[TASK] Would you please copy the part of the material below that opens with the line containing "unknownCodeCell (handed : Option Handed)" and closes with the line containing "SET_EVENT_ENABLE (R170). -/"? Copy it exactly, and only it.

[SOURCE MATERIAL]
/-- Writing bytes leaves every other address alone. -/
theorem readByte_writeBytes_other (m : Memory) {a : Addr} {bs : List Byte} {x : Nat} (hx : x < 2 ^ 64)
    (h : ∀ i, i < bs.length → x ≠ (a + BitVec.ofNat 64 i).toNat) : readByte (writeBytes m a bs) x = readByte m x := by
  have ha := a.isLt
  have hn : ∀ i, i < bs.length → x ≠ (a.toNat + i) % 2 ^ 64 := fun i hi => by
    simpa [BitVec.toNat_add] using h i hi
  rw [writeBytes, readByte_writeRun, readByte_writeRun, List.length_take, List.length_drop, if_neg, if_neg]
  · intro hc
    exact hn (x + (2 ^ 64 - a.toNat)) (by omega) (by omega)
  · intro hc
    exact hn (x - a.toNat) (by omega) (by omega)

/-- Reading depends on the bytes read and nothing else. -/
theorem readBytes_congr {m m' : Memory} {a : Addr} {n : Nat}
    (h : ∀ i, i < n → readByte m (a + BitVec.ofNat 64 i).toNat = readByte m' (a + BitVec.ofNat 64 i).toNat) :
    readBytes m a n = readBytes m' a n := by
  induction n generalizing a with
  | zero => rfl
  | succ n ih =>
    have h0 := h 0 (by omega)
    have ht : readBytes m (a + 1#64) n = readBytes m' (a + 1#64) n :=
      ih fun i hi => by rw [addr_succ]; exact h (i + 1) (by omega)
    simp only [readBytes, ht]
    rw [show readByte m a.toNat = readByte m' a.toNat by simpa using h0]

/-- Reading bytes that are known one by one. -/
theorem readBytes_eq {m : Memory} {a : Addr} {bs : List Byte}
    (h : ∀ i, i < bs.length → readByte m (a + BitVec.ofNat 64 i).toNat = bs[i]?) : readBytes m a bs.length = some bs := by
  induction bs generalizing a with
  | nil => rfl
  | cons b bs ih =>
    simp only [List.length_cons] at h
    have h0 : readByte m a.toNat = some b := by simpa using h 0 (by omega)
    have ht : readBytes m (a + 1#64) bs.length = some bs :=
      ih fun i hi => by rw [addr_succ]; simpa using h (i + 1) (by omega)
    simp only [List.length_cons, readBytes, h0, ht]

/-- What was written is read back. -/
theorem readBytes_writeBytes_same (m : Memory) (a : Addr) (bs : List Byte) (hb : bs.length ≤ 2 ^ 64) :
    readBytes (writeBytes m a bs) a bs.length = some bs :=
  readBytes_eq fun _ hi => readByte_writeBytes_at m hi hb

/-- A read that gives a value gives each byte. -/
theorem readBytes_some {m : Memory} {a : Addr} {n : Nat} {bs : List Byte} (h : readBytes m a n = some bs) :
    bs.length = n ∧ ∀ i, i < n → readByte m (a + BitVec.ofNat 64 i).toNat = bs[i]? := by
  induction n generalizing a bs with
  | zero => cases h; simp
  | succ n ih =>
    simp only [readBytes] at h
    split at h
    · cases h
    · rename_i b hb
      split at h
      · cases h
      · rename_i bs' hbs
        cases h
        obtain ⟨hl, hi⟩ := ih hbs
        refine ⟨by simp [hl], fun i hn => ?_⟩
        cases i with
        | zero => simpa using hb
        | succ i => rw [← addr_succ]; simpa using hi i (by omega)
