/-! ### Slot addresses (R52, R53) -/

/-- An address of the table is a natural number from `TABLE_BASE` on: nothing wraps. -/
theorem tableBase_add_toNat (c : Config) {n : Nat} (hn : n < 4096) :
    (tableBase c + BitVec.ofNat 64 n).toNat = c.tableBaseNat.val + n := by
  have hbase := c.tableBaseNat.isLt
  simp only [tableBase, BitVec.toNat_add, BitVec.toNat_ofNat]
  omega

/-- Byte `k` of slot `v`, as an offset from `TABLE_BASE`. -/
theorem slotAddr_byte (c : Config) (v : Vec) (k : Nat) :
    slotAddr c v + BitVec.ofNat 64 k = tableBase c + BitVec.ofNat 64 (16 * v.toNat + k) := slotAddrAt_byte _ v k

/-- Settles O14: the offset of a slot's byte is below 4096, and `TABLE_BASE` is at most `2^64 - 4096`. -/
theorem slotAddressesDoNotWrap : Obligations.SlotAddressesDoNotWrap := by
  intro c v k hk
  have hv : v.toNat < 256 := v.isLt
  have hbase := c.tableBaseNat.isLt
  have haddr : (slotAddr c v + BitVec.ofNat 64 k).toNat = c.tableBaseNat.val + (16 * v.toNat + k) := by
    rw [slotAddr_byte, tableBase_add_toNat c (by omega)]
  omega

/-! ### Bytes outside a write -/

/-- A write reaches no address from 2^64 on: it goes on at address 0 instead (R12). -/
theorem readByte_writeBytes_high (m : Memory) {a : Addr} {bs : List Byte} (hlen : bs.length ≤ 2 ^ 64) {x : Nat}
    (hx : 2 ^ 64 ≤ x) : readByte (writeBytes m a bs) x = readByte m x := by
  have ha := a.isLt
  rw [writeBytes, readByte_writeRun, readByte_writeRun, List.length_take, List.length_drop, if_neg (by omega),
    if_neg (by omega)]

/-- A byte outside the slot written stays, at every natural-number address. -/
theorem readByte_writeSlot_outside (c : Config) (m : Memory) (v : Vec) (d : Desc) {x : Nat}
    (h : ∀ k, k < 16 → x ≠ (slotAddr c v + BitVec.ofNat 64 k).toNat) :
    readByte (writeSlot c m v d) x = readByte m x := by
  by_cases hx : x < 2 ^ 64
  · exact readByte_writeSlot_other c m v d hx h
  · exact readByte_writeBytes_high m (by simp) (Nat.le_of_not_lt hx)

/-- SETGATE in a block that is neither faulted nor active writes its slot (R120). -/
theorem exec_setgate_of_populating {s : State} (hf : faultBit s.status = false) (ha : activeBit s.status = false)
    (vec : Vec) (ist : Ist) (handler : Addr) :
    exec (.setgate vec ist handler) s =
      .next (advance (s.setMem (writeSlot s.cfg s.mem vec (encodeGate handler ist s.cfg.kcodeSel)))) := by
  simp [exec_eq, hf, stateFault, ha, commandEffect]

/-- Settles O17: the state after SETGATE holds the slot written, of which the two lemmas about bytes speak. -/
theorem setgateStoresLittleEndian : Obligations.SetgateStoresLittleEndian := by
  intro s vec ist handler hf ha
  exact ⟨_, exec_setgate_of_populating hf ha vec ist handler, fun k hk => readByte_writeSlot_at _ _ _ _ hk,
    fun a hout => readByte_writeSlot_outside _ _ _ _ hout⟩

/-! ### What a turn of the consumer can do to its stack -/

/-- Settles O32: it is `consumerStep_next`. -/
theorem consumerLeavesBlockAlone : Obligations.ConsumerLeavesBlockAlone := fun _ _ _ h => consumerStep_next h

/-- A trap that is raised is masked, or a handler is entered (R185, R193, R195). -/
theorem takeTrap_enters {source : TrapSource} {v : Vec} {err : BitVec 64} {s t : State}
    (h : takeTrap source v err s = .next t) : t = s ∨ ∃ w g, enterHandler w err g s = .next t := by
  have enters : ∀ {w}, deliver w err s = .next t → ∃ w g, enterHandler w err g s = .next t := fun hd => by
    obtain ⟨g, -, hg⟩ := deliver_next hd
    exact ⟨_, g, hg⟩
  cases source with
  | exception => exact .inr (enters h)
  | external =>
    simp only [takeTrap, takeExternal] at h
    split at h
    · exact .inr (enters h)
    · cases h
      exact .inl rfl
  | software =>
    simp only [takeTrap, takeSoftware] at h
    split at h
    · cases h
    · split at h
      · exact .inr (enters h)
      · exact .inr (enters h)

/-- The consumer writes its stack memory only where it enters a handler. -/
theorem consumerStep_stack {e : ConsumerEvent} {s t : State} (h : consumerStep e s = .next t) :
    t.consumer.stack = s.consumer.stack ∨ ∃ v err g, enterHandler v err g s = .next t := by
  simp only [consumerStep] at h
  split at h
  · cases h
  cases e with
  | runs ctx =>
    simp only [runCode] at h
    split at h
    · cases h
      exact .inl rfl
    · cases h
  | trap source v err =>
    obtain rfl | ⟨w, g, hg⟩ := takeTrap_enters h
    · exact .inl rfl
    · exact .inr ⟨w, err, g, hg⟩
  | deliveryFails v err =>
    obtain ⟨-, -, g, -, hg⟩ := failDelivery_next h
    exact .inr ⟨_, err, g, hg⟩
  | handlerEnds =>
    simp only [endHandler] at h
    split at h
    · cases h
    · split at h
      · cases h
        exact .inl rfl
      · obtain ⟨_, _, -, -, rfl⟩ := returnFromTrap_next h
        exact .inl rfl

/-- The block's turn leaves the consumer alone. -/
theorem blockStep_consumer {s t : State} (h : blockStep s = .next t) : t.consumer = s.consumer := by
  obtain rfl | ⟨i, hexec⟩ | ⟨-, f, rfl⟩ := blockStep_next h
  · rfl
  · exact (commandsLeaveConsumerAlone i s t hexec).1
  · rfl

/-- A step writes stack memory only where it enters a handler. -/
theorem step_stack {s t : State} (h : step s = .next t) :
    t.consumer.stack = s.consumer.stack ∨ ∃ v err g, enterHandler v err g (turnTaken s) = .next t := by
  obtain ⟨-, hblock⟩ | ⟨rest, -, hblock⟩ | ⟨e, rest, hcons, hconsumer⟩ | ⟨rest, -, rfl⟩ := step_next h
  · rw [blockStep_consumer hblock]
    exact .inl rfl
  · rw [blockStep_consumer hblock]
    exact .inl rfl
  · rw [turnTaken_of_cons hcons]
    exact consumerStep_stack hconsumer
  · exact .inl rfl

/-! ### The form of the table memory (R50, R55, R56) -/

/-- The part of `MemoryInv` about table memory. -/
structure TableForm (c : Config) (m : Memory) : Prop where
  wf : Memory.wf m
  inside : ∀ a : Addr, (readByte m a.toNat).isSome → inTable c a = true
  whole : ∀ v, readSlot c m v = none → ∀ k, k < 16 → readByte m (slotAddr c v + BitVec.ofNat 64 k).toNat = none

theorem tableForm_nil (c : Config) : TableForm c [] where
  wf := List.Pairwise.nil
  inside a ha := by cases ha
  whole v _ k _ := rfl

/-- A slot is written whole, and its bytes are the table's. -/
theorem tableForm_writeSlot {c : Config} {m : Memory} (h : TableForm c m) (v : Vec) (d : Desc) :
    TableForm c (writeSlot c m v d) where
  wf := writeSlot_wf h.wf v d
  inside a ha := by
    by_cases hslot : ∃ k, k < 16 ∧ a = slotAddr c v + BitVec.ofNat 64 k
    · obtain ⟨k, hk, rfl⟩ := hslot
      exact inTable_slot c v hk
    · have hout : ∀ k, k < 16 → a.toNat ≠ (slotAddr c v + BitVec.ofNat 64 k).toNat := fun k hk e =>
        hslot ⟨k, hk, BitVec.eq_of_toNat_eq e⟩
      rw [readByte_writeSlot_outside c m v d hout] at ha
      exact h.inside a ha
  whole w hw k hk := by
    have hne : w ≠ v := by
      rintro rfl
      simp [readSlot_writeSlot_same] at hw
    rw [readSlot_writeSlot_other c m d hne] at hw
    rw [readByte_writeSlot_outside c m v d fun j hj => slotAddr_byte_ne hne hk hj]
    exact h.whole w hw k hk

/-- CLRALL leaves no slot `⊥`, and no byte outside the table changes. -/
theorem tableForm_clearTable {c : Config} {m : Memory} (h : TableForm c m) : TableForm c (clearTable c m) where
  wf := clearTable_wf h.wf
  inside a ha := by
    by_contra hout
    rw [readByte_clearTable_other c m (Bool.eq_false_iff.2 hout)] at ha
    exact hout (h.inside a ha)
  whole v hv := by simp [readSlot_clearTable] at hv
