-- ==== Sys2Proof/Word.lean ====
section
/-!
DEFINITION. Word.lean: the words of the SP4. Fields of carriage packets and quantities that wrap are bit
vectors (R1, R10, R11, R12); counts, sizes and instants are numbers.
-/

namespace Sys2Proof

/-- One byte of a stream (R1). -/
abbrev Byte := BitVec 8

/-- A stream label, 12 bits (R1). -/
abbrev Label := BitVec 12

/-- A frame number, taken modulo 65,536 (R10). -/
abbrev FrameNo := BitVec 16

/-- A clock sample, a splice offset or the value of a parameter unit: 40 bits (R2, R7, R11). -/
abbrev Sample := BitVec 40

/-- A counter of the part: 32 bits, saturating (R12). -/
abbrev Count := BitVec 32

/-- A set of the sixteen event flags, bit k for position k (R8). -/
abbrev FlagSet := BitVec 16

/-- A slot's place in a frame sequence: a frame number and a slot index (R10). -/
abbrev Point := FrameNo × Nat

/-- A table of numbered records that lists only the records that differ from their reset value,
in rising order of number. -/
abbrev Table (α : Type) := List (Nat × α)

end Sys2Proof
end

==

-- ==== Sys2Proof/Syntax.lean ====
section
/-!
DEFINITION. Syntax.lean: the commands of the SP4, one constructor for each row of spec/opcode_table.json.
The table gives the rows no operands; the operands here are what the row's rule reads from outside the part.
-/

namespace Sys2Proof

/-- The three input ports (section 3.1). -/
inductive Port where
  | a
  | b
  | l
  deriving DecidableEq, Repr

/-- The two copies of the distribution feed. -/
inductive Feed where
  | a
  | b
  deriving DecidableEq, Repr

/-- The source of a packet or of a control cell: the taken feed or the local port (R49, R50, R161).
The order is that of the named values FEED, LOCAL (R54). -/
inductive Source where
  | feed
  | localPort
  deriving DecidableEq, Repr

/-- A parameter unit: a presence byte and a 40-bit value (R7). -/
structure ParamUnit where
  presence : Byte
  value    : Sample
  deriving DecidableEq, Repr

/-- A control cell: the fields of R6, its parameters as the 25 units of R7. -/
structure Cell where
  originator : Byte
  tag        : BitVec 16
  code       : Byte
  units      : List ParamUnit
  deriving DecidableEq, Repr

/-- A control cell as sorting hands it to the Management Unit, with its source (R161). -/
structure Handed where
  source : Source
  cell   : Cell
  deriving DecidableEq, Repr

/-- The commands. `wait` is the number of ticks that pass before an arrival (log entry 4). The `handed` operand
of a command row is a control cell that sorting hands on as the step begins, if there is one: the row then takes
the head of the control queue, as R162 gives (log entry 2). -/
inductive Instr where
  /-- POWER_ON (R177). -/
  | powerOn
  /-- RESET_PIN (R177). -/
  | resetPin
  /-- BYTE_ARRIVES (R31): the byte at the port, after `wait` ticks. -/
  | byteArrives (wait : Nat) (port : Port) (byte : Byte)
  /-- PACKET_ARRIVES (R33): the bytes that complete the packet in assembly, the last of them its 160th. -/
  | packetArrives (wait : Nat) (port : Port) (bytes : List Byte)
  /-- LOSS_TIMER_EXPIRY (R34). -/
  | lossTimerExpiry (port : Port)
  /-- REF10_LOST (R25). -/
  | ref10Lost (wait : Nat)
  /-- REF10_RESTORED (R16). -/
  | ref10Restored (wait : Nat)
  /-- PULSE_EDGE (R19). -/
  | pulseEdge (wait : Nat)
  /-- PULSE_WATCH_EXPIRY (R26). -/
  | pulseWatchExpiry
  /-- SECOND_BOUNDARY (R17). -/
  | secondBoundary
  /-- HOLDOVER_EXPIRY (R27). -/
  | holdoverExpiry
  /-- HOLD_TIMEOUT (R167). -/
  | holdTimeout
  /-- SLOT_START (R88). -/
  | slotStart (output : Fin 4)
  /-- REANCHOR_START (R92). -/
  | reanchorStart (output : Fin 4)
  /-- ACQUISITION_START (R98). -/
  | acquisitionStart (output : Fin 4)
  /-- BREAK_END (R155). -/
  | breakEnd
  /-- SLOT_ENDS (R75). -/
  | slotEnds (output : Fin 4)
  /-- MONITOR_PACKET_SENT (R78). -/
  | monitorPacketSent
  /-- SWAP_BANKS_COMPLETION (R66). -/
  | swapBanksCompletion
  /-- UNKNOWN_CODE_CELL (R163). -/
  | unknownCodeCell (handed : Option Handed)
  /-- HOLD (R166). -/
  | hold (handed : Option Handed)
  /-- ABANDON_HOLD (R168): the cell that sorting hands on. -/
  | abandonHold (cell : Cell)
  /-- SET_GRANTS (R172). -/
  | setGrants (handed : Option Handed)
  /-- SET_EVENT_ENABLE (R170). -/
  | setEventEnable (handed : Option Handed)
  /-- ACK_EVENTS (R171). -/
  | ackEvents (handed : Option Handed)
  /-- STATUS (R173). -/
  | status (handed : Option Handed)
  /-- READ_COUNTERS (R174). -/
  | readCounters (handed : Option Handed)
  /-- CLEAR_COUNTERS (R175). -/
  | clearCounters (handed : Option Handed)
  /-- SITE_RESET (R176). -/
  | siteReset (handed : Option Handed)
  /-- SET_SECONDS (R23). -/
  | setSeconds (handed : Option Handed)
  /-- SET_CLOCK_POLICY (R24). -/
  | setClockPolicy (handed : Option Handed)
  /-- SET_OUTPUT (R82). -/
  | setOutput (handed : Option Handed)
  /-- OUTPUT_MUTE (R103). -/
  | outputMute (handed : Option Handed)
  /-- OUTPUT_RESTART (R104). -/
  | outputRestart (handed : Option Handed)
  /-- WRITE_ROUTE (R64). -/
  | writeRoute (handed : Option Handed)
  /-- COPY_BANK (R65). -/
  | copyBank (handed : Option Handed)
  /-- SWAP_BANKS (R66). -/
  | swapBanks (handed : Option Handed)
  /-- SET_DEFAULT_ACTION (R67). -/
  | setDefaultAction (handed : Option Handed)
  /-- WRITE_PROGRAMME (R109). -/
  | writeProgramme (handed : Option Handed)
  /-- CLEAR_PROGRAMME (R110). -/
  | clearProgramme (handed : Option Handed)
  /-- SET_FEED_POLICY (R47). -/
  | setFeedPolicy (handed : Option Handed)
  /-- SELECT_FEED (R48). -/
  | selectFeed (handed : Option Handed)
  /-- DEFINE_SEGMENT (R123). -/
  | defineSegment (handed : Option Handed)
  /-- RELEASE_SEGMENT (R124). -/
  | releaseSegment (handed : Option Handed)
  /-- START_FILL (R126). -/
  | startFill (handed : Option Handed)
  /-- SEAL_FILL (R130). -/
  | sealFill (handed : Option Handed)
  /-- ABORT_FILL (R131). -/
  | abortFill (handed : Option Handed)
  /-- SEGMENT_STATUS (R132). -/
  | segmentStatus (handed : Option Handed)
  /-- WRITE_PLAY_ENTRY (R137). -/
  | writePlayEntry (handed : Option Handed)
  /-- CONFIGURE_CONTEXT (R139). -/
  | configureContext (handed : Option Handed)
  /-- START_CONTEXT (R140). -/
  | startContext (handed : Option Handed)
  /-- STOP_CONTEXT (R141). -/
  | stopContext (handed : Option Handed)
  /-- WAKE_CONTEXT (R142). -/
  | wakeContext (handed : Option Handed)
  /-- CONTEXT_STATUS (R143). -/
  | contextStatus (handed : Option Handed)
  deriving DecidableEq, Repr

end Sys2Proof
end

[ANSWER]
  | unknownCodeCell (handed : Option Handed)
  /-- HOLD (R166). -/
  | hold (handed : Option Handed)
  /-- ABANDON_HOLD (R168): the cell that sorting hands on. -/
  | abandonHold (cell : Cell)
  /-- SET_GRANTS (R172). -/
  | setGrants (handed : Option Handed)
  /-- SET_EVENT_ENABLE (R170). -/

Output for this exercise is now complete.